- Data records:
-- ==== Sys2Proof/Machine/StreamOps.lean ====
section
/-! DEFINITION. A lane's receive stream, symbol by symbol (R177-R193): echo subtraction, blanking, the step measure, erasure and marking. -/

namespace Sys2Proof.Machine

/-- Symbol length of what the lane receives, ns. -/
def State.rxSymbolNs (s : State) (p l : Nat) : Nat := s.laneSymbolNs p l

/-! ## Stage 1 (R177, R179) -/

/-- Bins of a lane's carriers. -/
def State.laneBins (s : State) (p l : Nat) : List Nat :=
  (List.range (s.laneM p l)).map fun i => carrierBin (s.laneKind p l) (s.laneFirst p l + i)

/-- Step of the per-carrier canceller as an exponent; none in RESOLVE, for which none is given (R179, log 66). -/
def State.lmsShift (s : State) (p : Nat) (b : Band) : Option Nat :=
  match (s.echo p b).state with
  | .tracking => some (s.pval p 0x2004 (3 + bandNo b))
  | .training | .reacquire | .lost => some (s.pval p 0x2004 5)
  | .off | .resolve => none

/-- A symbol period after stage 1, and the lane's canceller after it (R179): the replica of the per-carrier canceller and the output of the
residual filter are subtracted; both adapt. -/
def State.cancelEcho (s : State) (p l : Nat) (y : RxSymbol) : List Cplx × LaneEcho :=
  let kind := s.laneKind p l
  let b := s.laneBand p l
  let x := (s.lane p l).echo
  if (s.echo p b).state = .off ∨ y.reference = [] then (y.body, x)
  else
    let bins := s.laneBins p l
    let window := fun (v : List Cplx) => v.drop (prefixSamples kind)
    let now := y.reference.drop (residualTaps - 1)
    let spectrum := bins.map fun k => binValue (window now) k (fftSize kind)
    let coefs := (List.range bins.length).map fun i => x.coefs.getD i (0, 0)
    let left := List.zipWith Cplx.sub y.body (echoReplica kind bins coefs spectrum)
    let taps := (List.range residualTaps).map fun i => x.taps.getD i (0, 0)
    let tau := if (s.echo p b).state = .tracking then some (if kind = 2 then 50000 else 2000) else none
    let out := if s.pval p 0x2004 8 = 0 then (left, taps)
      else residualRun tau (y.reference.take (residualTaps - 1)).reverse taps (left.zip now)
    let coefs' := match s.lmsShift p b with
      | some n => (coefs.zip (bins.zip spectrum)).map fun e => lmsUpdate n e.1 (binValue (window out.1) e.2.1 (fftSize kind)) e.2.2
      | none => coefs
    (out.1, { coefs := coefs', taps := out.2 })

/-! ## Blanking (R186-R189) -/

/-- FFT window in samples (R129). -/
def fftWindow (kind : Nat) : Nat := fftSize kind

/-- Settings in force on a lane (R200). -/
def State.rxSettings (s : State) (p l : Nat) : RxSettings :=
  { threshold := s.lval p l 0x2010 0x10, guard := s.lval p l 0x2010 0x11, fraction := s.lval p l 0x2010 0x12
    step := signed 8 (s.lval p l 0x2010 0x13), averaging := s.lval p l 0x2010 0x14 }

/-- Samples zeroed with those that exceed: `n` on each side (R187). -/
def guarded (n : Nat) (hits : List Bool) : List Bool :=
  (List.range hits.length).map fun i => ((hits.drop (i - n)).take (min i n + n + 1)).any id

/-- Samples zeroed in the `n` from number `first` on, and the blanking events that begin in them (R187). -/
def blankedIn (first n : Nat) (mask : List Bool) : List Bool × Nat :=
  let m := (mask.drop first).take n
  (m, (m.zip ((if first = 0 then false else mask.getD (first - 1) false) :: m)).countP fun e => e.1 && !e.2)

/-- Blanking of a frame's symbol against the reference, a mean square in units of 2^-16 (R186, R187). -/
def frameBlank (u : RxSettings) (ref : Nat) (lead body tail : List Cplx) : List Bool × Nat :=
  if u.threshold = 0 then (body.map fun _ => false, 0)
  else
    let g := powerRatio (500 * (u.threshold : Int))
    blankedIn lead.length body.length
      (guarded u.guard ((lead ++ body ++ tail).map fun x => decide ((ref : Int) * g.num < (x.norm * 2 ^ 16 * g.den : Nat))))

/-- Samples of the sliding reference in SEARCH and REARM (R186). -/
def slidingSamples (kind : Nat) : Nat := if kind = 2 then 512 else 64

/-- Blanking in SEARCH and REARM: each sample against the mean square of those before it (R186, R187, log 67). -/
def slidingBlank (u : RxSettings) (kind : Nat) (lead body tail : List Cplx) : List Bool × Nat :=
  if u.threshold = 0 then (body.map fun _ => false, 0)
  else
    let g := powerRatio (500 * (u.threshold : Int))
    let power := (lead ++ body ++ tail).map Cplx.norm
    blankedIn lead.length body.length (guarded u.guard ((power.zip (List.range power.length)).map fun e =>
      let past := (power.take e.2).drop (e.2 - slidingSamples kind)
      past != [] && decide (((past.foldl (· + ·) 0 : Nat) : Int) * g.num < (e.1 * past.length * g.den : Nat))))

/-- The reference after a symbol: an eighth of the way to the mean square of its unblanked samples (R186). -/
def nextRef (ref : Nat) (body : List Cplx) (mask : List Bool) : Nat :=
  let live := (body.zip mask).filter fun e => !e.2
  if live = [] then ref else (7 * ref + live.foldl (fun (a : Nat) (e : Cplx × Bool) => a + e.1.norm) 0 * 2 ^ 16 / live.length) / 8

/-! ## The step measure (R190) -/

/-- Sum of channel estimates, carrier by carrier. -/
def sumEstimates : List (List Cplx) → List Cplx
  | [] => []
  | e :: l => l.foldl (List.zipWith Cplx.add) e

/-- D reaches a level in 0.001 dB: the estimate differs from the mean of `prev` by that part of it. -/
def stepReaches (prev : List (List Cplx)) (h : List Cplx) (level : Int) : Bool :=
  let sum := sumEstimates prev
  let n : Int := (prev.length : Nat)
  let g := powerRatio level
  let diff : Nat := (List.zipWith (fun (a b : Cplx) => (Cplx.sub (n * a.1, n * a.2) b).norm) h sum).foldl (· + ·) 0
  let whole : Nat := (sum.map Cplx.norm).foldl (· + ·) 0
  whole != 0 && decide ((whole : Int) * g.num ≤ (diff * g.den : Nat))

/-! ## A symbol of a frame (R184, R187-R192) -/

/-- What judging a symbol gives: the frame after it, counts of 2014 by sub-index, and whether a step was declared. -/
structure Judged where
  frame : RxCur
  counts : List (Nat × Nat)
  step : Bool
deriving DecidableEq, Repr

/-- Beats in which the current limit acted overlap a span (R192). -/
def Port.limitedIn (x : Port) (start stop : Nat) : Bool := x.limits.any fun b => decide (b * beatNs < stop) && decide (start < (b + 1) * beatNs)

/-- Tone-map set of payload symbol `i` of a received frame that begins at `start` (R219). -/
def State.rxSet (s : State) (p l : Nat) (c : RxCur) (i start : Nat) : Nat :=
  match s.linkOf p l c.head.src with
  | some k => if c.head.sk && s.tether.valid && i != 0 then keySet (s.linkKey (s.link k) c.maps) (s.slotAtTime start) else c.head.tms
  | none => c.head.tms

/-- Erase the last symbol kept, where it has the number before `n` (R191). -/
def eraseBefore (n : Nat) (l : List SoftSymbol) : List SoftSymbol :=
  l.map fun x => if x.number + 1 = n then { x with bad := true, soft := x.soft.map fun _ => 0 } else x

/-- Judge a symbol of a frame (R184, R187-R193, R218): `body` are its samples after stage 1. -/
def State.judge (s : State) (p l : Nat) (c : RxCur) (y : RxSymbol) (body : List Cplx) : Judged :=
  let k := c.track
  let u := k.use
  let kind := s.laneKind p l
  let w := fftWindow kind
  let start := c.preambleEnd + y.index * s.rxSymbolNs p l
  let stop := start + s.rxSymbolNs p l
  let follows := decide (k.next = y.index)
  -- blanking
  let z := if k.suspended then (body.map fun _ => false, 0) else frameBlank u k.ref y.lead body y.tail
  let bl := (z.1.drop (prefixSamples kind)).countP id
  let eraseB := decide (u.fraction * w < bl * 128)
  let half := decide (w < 2 * bl)
  let suspend := half && k.half && follows
  -- steps
  let judged := kind != 3 && y.pilots != []
  let step := judged && stepReaches k.estimates y.pilots (500 * u.step)
  let near := judged && stepReaches k.estimates y.pilots (500 * u.step - 3000)
  let before := step && k.near && follows
  let erased := eraseB || step
  -- marking
  let markH := (s.echo p (s.laneBand p l)).heldDuring start stop y.sending && !erased
  let limited := (s.port p).limitedIn start stop
  let markC := limited && !erased
  let lost := c.lost.any fun e => decide (start < e.2) && decide (e.1 < stop)
  let m : Nat := if s.isCommandLane p l then 0 else s.pval p 0x2004 6
  let weight : Int := if erased || lost then 0 else (((w - 2 * bl) * (if markH || markC then m else 16) : Nat) : Int)
  let sym : SoftSymbol := ⟨y.index, s.rxSet p l c (y.index - 2) start, erased || lost || markH || markC, y.soft.map fun v => v * weight⟩
  { frame := { c with
      erased := c.erased + ofBool erased + ofBool (before && !k.lastErased)
      marked := c.marked + ofBool (markH || markC) - ofBool (before && k.lastMarked)
      blanked := c.blanked + ofBool (decide (0 < bl))
      steps := c.steps + ofBool step
      clip := c.clip || limited
      echo := c.echo || markH
      susp := c.susp || suspend
      stepAt := if step then y.index - 1 else c.stepAt
      symbols := (if before then eraseBefore y.index c.symbols else c.symbols) ++ [sym]
      track := {
        next := y.index + 1, use := s.rxSettings p l
        ref := nextRef k.ref body z.1
        estimates := if step then [] else if eraseB || !judged then k.estimates else (y.pilots :: k.estimates).take (max 1 u.averaging)
        half := half, suspended := k.suspended || suspend, near := near, lastErased := erased, lastMarked := markH || markC
        lastLimited := markC } }
    counts := [(0x20, z.2), (0x21, ofBool (decide (0 < bl))), (0x22, ofBool eraseB), (0x23, ofBool suspend), (0x24, ofBool step),
      (0x25, ofBool step + ofBool before), (0x26, ofBool markH), (0x27, ofBool markC)]
    step := step }

/-- A current limit of this beat marks the symbol that has just ended, where it overlaps the beat (R192): the frame after it, and whether it
counts. -/
def State.limitLast (s : State) (p l : Nat) (c : RxCur) : RxCur × Bool :=
  let k := c.track
  let m : Int := if s.isCommandLane p l then 0 else (s.pval p 0x2004 6 : Nat)
  if k.next = 0 ∨ c.preambleEnd + k.next * s.rxSymbolNs p l ≤ s.beat * beatNs then (c, false)
  else if k.lastErased ∨ k.lastLimited then ({ c with clip := true }, false)
  else ({ c with
    clip := true, marked := c.marked + ofBool (!k.lastMarked)
    symbols := if k.lastMarked then c.symbols else c.symbols.map fun x =>
      if x.number + 1 = k.next then { x with bad := true, soft := x.soft.map fun v => v * m / 16 } else x
    track := { k with lastMarked := true, lastLimited := true } }, true)

end Sys2Proof.Machine
end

- DESCRIPTION OF THE TASK: Only the lines from the one that holds "and whether it" through the end of the records should appear in the answer, each restated exactly.

- EXERCISE RESPONSE:
/-- A current limit of this beat marks the symbol that has just ended, where it overlaps the beat (R192): the frame after it, and whether it
counts. -/
def State.limitLast (s : State) (p l : Nat) (c : RxCur) : RxCur × Bool :=
  let k := c.track
  let m : Int := if s.isCommandLane p l then 0 else (s.pval p 0x2004 6 : Nat)
  if k.next = 0 ∨ c.preambleEnd + k.next * s.rxSymbolNs p l ≤ s.beat * beatNs then (c, false)
  else if k.lastErased ∨ k.lastLimited then ({ c with clip := true }, false)
  else ({ c with
    clip := true, marked := c.marked + ofBool (!k.lastMarked)
    symbols := if k.lastMarked then c.symbols else c.symbols.map fun x =>
      if x.number + 1 = k.next then { x with bad := true, soft := x.soft.map fun v => v * m / 16 } else x
    track := { k with lastMarked := true, lastLimited := true } }, true)

end Sys2Proof.Machine
end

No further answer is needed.